Hotel Portofino is a British period drama television series, created and written by Matt Baker. It is about a British family in the 1920s who own and operate a hotel for wealthy clients in an Italian resort town. The six-episode first season was released on BritBox in the United Kingdom on 27 January 2022 and began airing on ITV1 from 3 February 2023. It premiered on Sky Italia on 28 February 2022.

The show was renewed for a second season.

Plot
Bella Ainsworth and her family run a hotel for wealthy holidaymakers in the resort town of Portofino on the Italian Riviera. However, as they deal with the problems of running the hotel while subjected to deception and rampant corruption, the nation of Italy is dealing with political turmoil brought on by the rise of the Fascist movement.

Cast

Main

Recurring
 Carolina Gonnelli as Paola
 Petar Benčić as Francesco
 Maya Ramadan as Lottie Mays-Smith
 Henry Tomlinson as Viscount Heddon
 Dominic Tighe as Pelham Wingfield 
 Bethan Cullinane as Lizzie Wingfield

Episodes

Series 1

Series 2

Production
Baker created and wrote the first series in autumn (September, October, November) 2020. Principal photography took place on location in Rijeka, Lovran, and Rovinj, Croatia and minor part was filmed in Portofino, Italy in 2021. A novelisation of the series, written by JP O'Connell, was published in December 2021 ahead of the series launch on BritBox.

The second series began filming in July 2022, which was Croatia's biggest television production of that year.

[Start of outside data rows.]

/-- Major 0x74 (R100, R101). -/
noncomputable def dec74 (w : Nat) (m : Bool) : Option Instr :=
  if fld w 12 12 = 0 then some (.hstop m (.ofNat 6 (w / 2 ^ 6)) (.ofNat 6 (w / 2 ^ 0)))
  else if fld w 12 12 = 64 then some (.hstep m (.ofNat 6 (w / 2 ^ 6)) (.ofNat 6 (w / 2 ^ 0)))
  else if fld w 12 12 = 128 then some (.hresume m (.ofNat 6 (w / 2 ^ 6)) (.ofNat 6 (w / 2 ^ 0)))
  else none

/-- Major 0x75 (R100, R101). -/
noncomputable def dec75 (w : Nat) (m : Bool) : Option Instr :=
  if fld w 12 12 = 0 then some (.invlp m (.ofNat 6 (w / 2 ^ 6)) (.ofNat 6 (w / 2 ^ 0)))
  else if fld w 0 6 = 0 ∧ fld w 12 12 = 64 then some (.tlbinv m (.ofNat 6 (w / 2 ^ 6)))
  else none

/-- Major 0x76 (R100, R101). -/
noncomputable def dec76 (w : Nat) (m : Bool) : Option Instr :=
  if fld w 0 6 = 0 ∧ fld w 18 6 = 0 then some (.pmread m (.ofNat 6 (w / 2 ^ 12)) (.ofNat 6 (w / 2 ^ 6)))
  else none

/-- Major 0x77 (R100, R101). -/
noncomputable def dec77 (w : Nat) (m : Bool) : Option Instr :=
  if fld w 12 12 = 0 then some (.tracem m (.ofNat 6 (w / 2 ^ 6)) (.ofNat 6 (w / 2 ^ 0)))
  else none

/-- Major 0x78 (R100, R101). -/
noncomputable def dec78 (w : Nat) (m : Bool) : Option Instr :=
  if fld w 0 6 = 0 ∧ fld w 12 12 = 0 then some (.rpchk m (.ofNat 6 (w / 2 ^ 6)))
  else none

/-- A word with the literal that follows it: its major's decoder. -/
noncomputable def decodeMajor (w lit : Nat) : Option Instr :=
  let m := decide (fld w 31 1 = 1)
  match fld w 24 7 with
  | 0x00 => dec00 w m
  | 0x01 => dec01 w m
  | 0x02 => dec02 w m
  | 0x03 => dec03 w m
  | 0x04 => dec04 w m
  | 0x05 => dec05 w m
  | 0x06 => dec06 w m
  | 0x07 => dec07 w m
  | 0x08 => dec08 w m
  | 0x09 => dec09 w m
  | 0x0A => dec0A w m
  | 0x0B => dec0B w m
  | 0x0C => dec0C w m
  | 0x0D => dec0D w m
  | 0x0E => dec0E w m
  | 0x10 => dec10 w m
  | 0x11 => dec11 w m
  | 0x12 => dec12 w m
  | 0x13 => dec13 w m
  | 0x14 => dec14 w m
  | 0x15 => dec15 w m
  | 0x16 => dec16 w m
  | 0x17 => dec17 w m
  | 0x18 => dec18 w m
  | 0x19 => dec19 w m
  | 0x1A => dec1A w lit m
  | 0x1B => dec1B w m
  | 0x1C => dec1C w m
  | 0x1D => dec1D w m
  | 0x20 => dec20 w m
  | 0x21 => dec21 w m
  | 0x22 => dec22 w m
  | 0x23 => dec23 w m
  | 0x24 => dec24 w m
  | 0x25 => dec25 w m
  | 0x26 => dec26 w m
  | 0x27 => dec27 w m
  | 0x28 => dec28 w m
  | 0x29 => dec29 w m
  | 0x2A => dec2A w lit m
  | 0x2B => dec2B w m
  | 0x2C => dec2C w m
  | 0x2D => dec2D w m
  | 0x30 => dec30 w m
  | 0x31 => dec31 w m
  | 0x32 => dec32 w m
  | 0x33 => dec33 w m
  | 0x34 => dec34 w m
  | 0x35 => dec35 w m
  | 0x36 => dec36 w m
  | 0x37 => dec37 w m
  | 0x38 => dec38 w m
  | 0x39 => dec39 w m
  | 0x3A => dec3A w m
  | 0x3B => dec3B w m
  | 0x3C => dec3C w m
  | 0x40 => dec40 w m
  | 0x41 => dec41 w m
  | 0x42 => dec42 w m
  | 0x43 => dec43 w m
  | 0x44 => dec44 w m
  | 0x45 => dec45 w m
  | 0x46 => dec46 w m
  | 0x47 => dec47 w m
  | 0x48 => dec48 w m
  | 0x49 => dec49 w m
  | 0x4A => dec4A w m
  | 0x4B => dec4B w m
  | 0x4C => dec4C w m
  | 0x4D => dec4D w m
  | 0x4E => dec4E w m
  | 0x4F => dec4F w m
  | 0x50 => dec50 w m
  | 0x51 => dec51 w m
  | 0x52 => dec52 w m
  | 0x53 => dec53 w m
  | 0x54 => dec54 w m
  | 0x55 => dec55 w m
  | 0x56 => dec56 w m
  | 0x57 => dec57 w m
  | 0x58 => dec58 w m
  | 0x59 => dec59 w m
  | 0x5A => dec5A w m
  | 0x5B => dec5B w m
  | 0x60 => dec60 w m
  | 0x61 => dec61 w m
  | 0x62 => dec62 w m
  | 0x63 => dec63 w m
  | 0x64 => dec64 w m
  | 0x65 => dec65 w m
  | 0x66 => dec66 w m
  | 0x67 => dec67 w m
  | 0x68 => dec68 w m
  | 0x69 => dec69 w m
  | 0x70 => dec70 w m
  | 0x71 => dec71 w m
  | 0x72 => dec72 w m
  | 0x73 => dec73 w m
  | 0x74 => dec74 w m
  | 0x75 => dec75 w m
  | 0x76 => dec76 w m
  | 0x77 => dec77 w m
  | 0x78 => dec78 w m
  | _ => none

/-- Whether a major is assigned (R100). -/
def majorAssigned (mj : Nat) : Bool :=
  decide (mj ≤ 0x0E) || decide (0x10 ≤ mj ∧ mj ≤ 0x1D) || decide (0x20 ≤ mj ∧ mj ≤ 0x2D) || decide (0x30 ≤ mj ∧ mj ≤ 0x3C)
    || decide (0x40 ≤ mj ∧ mj ≤ 0x5B) || decide (0x60 ≤ mj ∧ mj ≤ 0x69) || decide (0x70 ≤ mj ∧ mj ≤ 0x78)

/-- Whether a word is the first of a literal pair (R95). -/
def isLitWord (w : Nat) : Bool := fld w 24 7 == 0x1A || fld w 24 7 == 0x2A

/-- The number of words an instruction has (R95). -/
def Instr.words : Instr → Nat
  | .movlScalar .. => 2
  | .movlVector .. => 2
  | .addlScalar .. => 2
  | .addlVector .. => 2
  | .andlScalar .. => 2
  | .andlVector .. => 2
  | .orlScalar .. => 2
  | .orlVector .. => 2
  | .cmplScalar .. => 2
  | .cmplVector .. => 2
  | _ => 1

/-- The instruction a word and the word after it stand for (R86 to R102). -/
noncomputable def decodeWord (w lit : Nat) : Except Reject Instr :=
  if fld w 24 7 = 0x7F then .error .undefinedMajor
  else if !majorAssigned (fld w 24 7) then .error .reservedMajor
  else match decodeMajor w lit with
    | none => .error .reservedForm
    | some i => if i.wellFormed then .ok i else .error .entryCondition

/-- A little-endian number (R10). -/
def leNat : List Byte → Nat
  | [] => 0
  | b :: rest => b.toNat + 256 * leNat rest

/-- The bytes of a number, little-endian. -/
def leBytes : Nat → Nat → List Byte
  | 0, _ => []
  | n + 1, v => BitVec.ofNat 8 v :: leBytes n (v / 256)

/-- The instruction at the head of a list of bytes, with the bytes after it. -/
noncomputable def decode (bs : List Byte) : Except Reject (Instr × List Byte) :=
  if bs.length < 4 then .error .short
  else
    let w := leNat (bs.take 4)
    if isLitWord w && decide (bs.length < 8) then .error .short
    else
      match decodeWord w (leNat ((bs.drop 4).take 4)) with
      | .error e => .error e
      | .ok i => .ok (i, bs.drop (4 * i.words))

/-- A word: its marker, its fixed bits and its fields, each at its lowest bit (R86). -/
def word (m : Bool) (fixed : Nat) (fs : List (Nat × Nat)) : Nat :=
  (if m then 2 ^ 31 else 0) + fixed + (fs.map fun f => f.2 * 2 ^ f.1).sum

The production employed 135 Croatian crew, including 13 out of 14 heads of departments, and over than 800 extras.

Release
BetaFilm Group is handling international distribution of the series. In June 2021, it was announced the first series of Hotel Portofino had sold to BritBox and ITV, Sky Italia, Foxtel in Australia and the American broadcaster PBS. Sales expanded to DR in Denmark, Sveriges Television, Norway’s NRK, Yle in Finland, Icelandic broadcaster Sýn and NPO in the Netherlands by October.

BritBox released a trailer for the first series on 5 January 2022.

Reception

Radio Times consistently complimented series one, awarding Hotel Portofino a glowing front cover and countless Pick of the Days. Jane Rackham also boasted the 'sumptuous period drama' as 'enjoyable escapism' in the magazine.

Anita Singh in The Telegraph gave the first series two out of five stars, praising the production values but unimpressed by the writing. Singh remarked, 'It is a drama serial which draws so heavily from The Durrells and Downton Abbey that it could have been assembled from an ITV kit, although it is a pale imitation of both. 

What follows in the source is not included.